1. A random parameter $$s$$, sampled uniformly from $$[0,1]$$ (this is the origin of the “stochastic” in the name);

2. Sandwiching the “shifted” gate application with one additional gate on each side.

These additions allow the stochastic parameter-shift rule to work for arbitrary qubit gates.

Every gate is unitary, which means they have the form $$\hat{U}(\theta) = e^{i\theta \hat{G}}$$ for some generator $$G$$. Additionally, every multi-qubit operator can be expressed as a sum of tensor products of Pauli operators, so let’s assume, without loss of generality, the following form for $$\hat{G}$$:

$\hat{G} = \hat{H} + \theta \hat{V},$

where $$\hat{V}$$ is a “Pauli word”, i.e., a tensor product of Pauli operators (e.g., $$\hat{Z}_0\otimes\hat{Y}_1)$$ and $$\hat{H}$$ can be an arbitrary linear combination of Pauli-operator tensor products.

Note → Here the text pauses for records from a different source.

-- ==== Sys2Proof/Machine/Pairs.lean ====
section
/-! DEFINITION. Reads of device memory by the Porter's units: plain bytes, and FB segments paired with their scale records and
checked (spec 02 R40 to R42, 07 R185 to R188). -/

namespace Sys2Proof.Machine

/-- A unit that reads for a launch: where its faults are reported. -/
structure Reader where
  launch : Nat
  stall : Nat
  ctx : Nat
  pc : W64
  op : Nat
  /-- SOURCE and unit of its fault records (Tables 16-7, 18-3) -/
  src : Nat
  ukind : Nat
  uindex : Nat
  /-- its client code and ENGINE (Tables 5-13, 7-5) -/
  client : Nat
  engine : Nat
  /-- SEQ_ID of the page list that a walk reads (R217) -/
  seqid : Nat := 0
  deriving DecidableEq, Repr

/-- A fault of a reader that a unit reports. -/
def State.unitFault (s : State) (r : Reader) (src : Nat) (st : Status) (ukind uindex syn addr : Nat) : State :=
  s.contextFaultF r.launch src (some r.stall) st ukind uindex syn addr 0 r.seqid

/-- A fault of a reader. -/
def State.rdFault (s : State) (r : Reader) (st : Status) (syn addr : Nat) : State :=
  s.unitFault r r.src st r.ukind r.uindex syn addr

/-- The program counter and opcode of a reader's instruction (Table 18-4). -/
def Reader.at' (r : Reader) : Nat := r.pc.toNat % 2 ^ 32 + r.op * 2 ^ 32

/-- A status that the reader's instruction raises under way: the record names the unit that detects it, or under BAD_PROGRAM the
context that issued it (R150, Table 18-2). -/
def State.rdBad (s : State) (r : Reader) (st : Status) (addr : Nat) : State :=
  if st = .badProgram then s.unitFault r (srcCtx r.stall r.ctx) st 0x02 r.ctx r.at' addr
  else s.rdFault r st r.at' addr

/-- A refused address of a reader. -/
def State.rdDenied (s : State) (r : Reader) (p addr : Nat) (m : Bool) : State :=
  (if m then s.malformed p addr else s).rdBad r .accessDenied addr

/-- A poisoned line or bay word that a reader consumes (R188, Table 18-4). -/
def State.rdPoison (s : State) (r : Reader) (addr : Nat) : State :=
  s.rdFault r .poisonConsumed (r.client + r.engine * 256) addr

/-- What stops a read of device memory, applied to its reader. -/
def State.rdStop (s : State) (r : Reader) (p : Nat) : Rd → State
  | .ok _ => s
  | .denied a m => s.rdDenied r p a m
  | .poison a => s.rdPoison r (a / 64 * 64)
  | .fatal => s.tablePoison p

/-- A segment of 4,128 bytes with its scale record. -/
structure SegPair where
  elems : List Byte
  trailer : List Byte
  record : List Byte
  deriving DecidableEq, Repr

/-- Where segment `n` and record `n` of a tensor lie (R40, R42). -/
def segAddr (base n : Nat) : Nat := base + 4128 * n
def recAddr (el : Elem) (sbase n : Nat) : Nat := sbase + recordSize el * n

/-- A pair as read, or what stops the read. -/
inductive PairRd where
  | got (g : SegPair)
  | stop (r : Rd)
  deriving DecidableEq, Repr

/-- Pair `n` of a tensor in device memory (R185). -/
def State.readPair (s : State) (p : Nat) (csr : Option Nat) (el : Elem) (base sbase n : Nat) : PairRd :=
  match s.readDev p csr (segAddr base n) 4128 with
  | .ok seg =>
    (match s.readDev p csr (recAddr el sbase n) (recordSize el) with
     | .ok r => .got ⟨seg.take 4096, seg.drop 4096, r⟩
     | x => .stop x)
  | x => .stop x

/-- Block scales and slab scales that start in segment `i` (R42): how many entries of the record are in use. -/
def blocksIn (el : Elem) (i : Nat) : Nat := firstBlock el (i + 1) - firstBlock el i
def slabsIn (el : Elem) (i : Nat) : Nat := firstSlab el (i + 1) - firstSlab el i

/-- What a pair is checked against (Table 7-3): the tag and format, the index expected, whether it is the final segment read,
and the number of the tensor's bytes that it holds. -/
structure PairWant where
  tag : Half
  fmt : Nat
  index : Nat
  final : Bool
  need : Nat
  deriving DecidableEq, Repr

/-- Block and slab scales in use in the record of segment `i` when the tensor ends `valid` bytes into it (R41, R42). -/
def blocksUsed (el : Elem) (i valid : Nat) : Nat := ceilDiv (4096 * i + min valid 4096) (blockBytes el) - firstBlock el i
def slabsUsed (el : Elem) (i valid : Nat) : Nat := ceilDiv (4096 * i + min valid 4096) (16 * blockBytes el) - firstSlab el i

/-- The status of the first check of Table 7-3 that a pair fails, and the KIND bits of every check that it fails (R186, Table 7-5; log 20). -/
def SegPair.fails (g : SegPair) (el : Elem) (w : PairWant) : Option (Status × Nat) :=
  let f := fieldAt
  let t := g.trailer
  let r := g.record
  let k1 := b2n (f r 0 2 != f t 0 2) + 2 * b2n (f r 2 1 != f t 2 1) + 4 * b2n (f r 4 4 != f t 4 4)
  let last := bit (f t 3 1) 0
  let valid := f t 8 4
  let good2 := f t 0 2 == w.tag.toNat && f t 2 1 == w.fmt && f t 4 4 == w.index % 2 ^ 32
    && (if w.final then (!last && valid == 4096) || (last && decide (w.need ≤ valid) && decide (valid ≤ 4096))
        else !last && valid == 4096)
  let crcOk := (crc32 (g.elems ++ t.take 28)).toNat == f t 28 4
  let i := f t 4 4
  let nb := blocksUsed el i valid
  let ns := slabsUsed el i valid
  let zero4 := f t 3 1 < 2 && zeroAt t 12 16 && zeroAt r 3 1 && zeroAt r (8 + 2 * ns) (32 - 2 * ns)
    && zeroAt r (40 + nb) (recordSize el - 40 - nb)
  let kind := k1 + 8 * b2n (!crcOk) + 16 * b2n (!good2) + 32 * b2n (!zero4)
  if k1 ≠ 0 then some (.scaleSkew, kind)
  else if !good2 then some (.badDescriptor, kind)
  else if !crcOk then some (.poisonConsumed, kind)
  else if !zero4 then some (.badDescriptor, kind)
  else none

/-- The syndrome of a failed pair (Table 7-5). -/
def SegPair.syndrome (g : SegPair) (kind engine : Nat) : Nat :=
  let d : Int := (fieldAt g.record 4 4 : Int) - fieldAt g.trailer 4 4
  let delta : Nat := if bit kind 2 then lowBits 8 (max (-128) (min 127 d)) else 0
  kind + engine * 2 ^ 8 + fieldAt g.trailer 0 2 * 2 ^ 16 + (fieldAt g.trailer 4 4 % 2 ^ 24) * 2 ^ 32 + delta * 2 ^ 56

/-- The bytes of a tensor's element stream, and its segments (R40). -/
def TDesc.streamBytes (d : TDesc) : Nat := ceilDiv (d.streamLen * d.fmt.el.width) 8
def TDesc.segments (d : TDesc) : Nat := ceilDiv d.streamBytes 4096

/-- What pair `n` of a read of a tensor is checked against; `first` is the SEG_INDEX of the segment at BASE (R186). -/
def TDesc.want (d : TDesc) (first n : Nat) : PairWant :=
  { tag := d.tag, fmt := d.fmt.toCode, index := first + n, final := n + 1 == d.segments,
    need := min 4096 (d.streamBytes - 4096 * n) }

/-- A checked pair as it is kept: its number in the read, element bytes, record. -/
abbrev Kept' := Nat × List Byte × List Byte

/-- The element bytes of a kept pair. -/
def pairBytes (ps : List Kept') (n : Nat) : List Byte := ((ps.find? (fun p => p.1 == n)).map (fun p => p.2.1)).getD []
/-- The record of a kept pair. -/
def pairRecord (ps : List Kept') (n : Nat) : List Byte := ((ps.find? (fun p => p.1 == n)).map (fun p => p.2.2)).getD []

/-- Bytes `lo` to `lo + len` of the stream, taken from kept pairs. -/
def streamSlice (ps : List Kept') (lo len : Nat) : List Byte :=
  (List.range ((lo + len - 1) / 4096 + 1 - lo / 4096)).flatMap (fun i =>
    let n := lo / 4096 + i
    let a := max lo (4096 * n) - 4096 * n
    ((pairBytes ps n).drop a).take (min (4096 * (n + 1)) (lo + len) - max lo (4096 * n)))

/-- The block scale of block `b` and the slab scale of slab `b` of a read, from kept pairs. `off` is the segment index at which the
read's records count (R42). -/
def blockAt (el : Elem) (first : Nat) (ps : List Kept') (b : Nat) : Nat :=
  let n := b * blockBytes el / 4096
  fieldAt (pairRecord ps n) (40 + (b + firstBlock el first - firstBlock el (first + n))) 1
def slabAt (el : Elem) (first : Nat) (ps : List Kept') (j : Nat) : Half :=
  let n := j * (16 * blockBytes el) / 4096
  BitVec.ofNat 16 (fieldAt (pairRecord ps n) (8 + 2 * (j + firstSlab el first - firstSlab el (first + n))) 2)

end Sys2Proof.Machine
end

For simplicity, we assume that the parameter $$\theta$$ appears only in front of $$\hat{V}$$ (other cases can be handled using the chain rule).

The stochastic parameter-shift rule gives the following recipe for computing the gradient of the expectation value $$\langle \hat{A} (\theta) \rangle$$:

1. Sample a value for the variable $$s$$ uniformly form $$[0,1]$$.

2. In place of gate $$\hat{U}(\theta)$$, apply the following three gates:

1. $$e^{i(1-s)(\hat{H} + \theta\hat{V})}$$

2. $$e^{+i\tfrac{\pi}{4}\hat{V}}$$

3. $$e^{is(\hat{H} + \theta\hat{V})}$$

Measure the observable $$\hat{A}$$ and call the resulting expectation value of $$\langle r_+\rangle$$.

3. Repeat step ii, but flip the sign of the angle $$\tfrac{\pi}{4}$$ in part b. Call the resulting expectation value $$\langle r_-\rangle$$.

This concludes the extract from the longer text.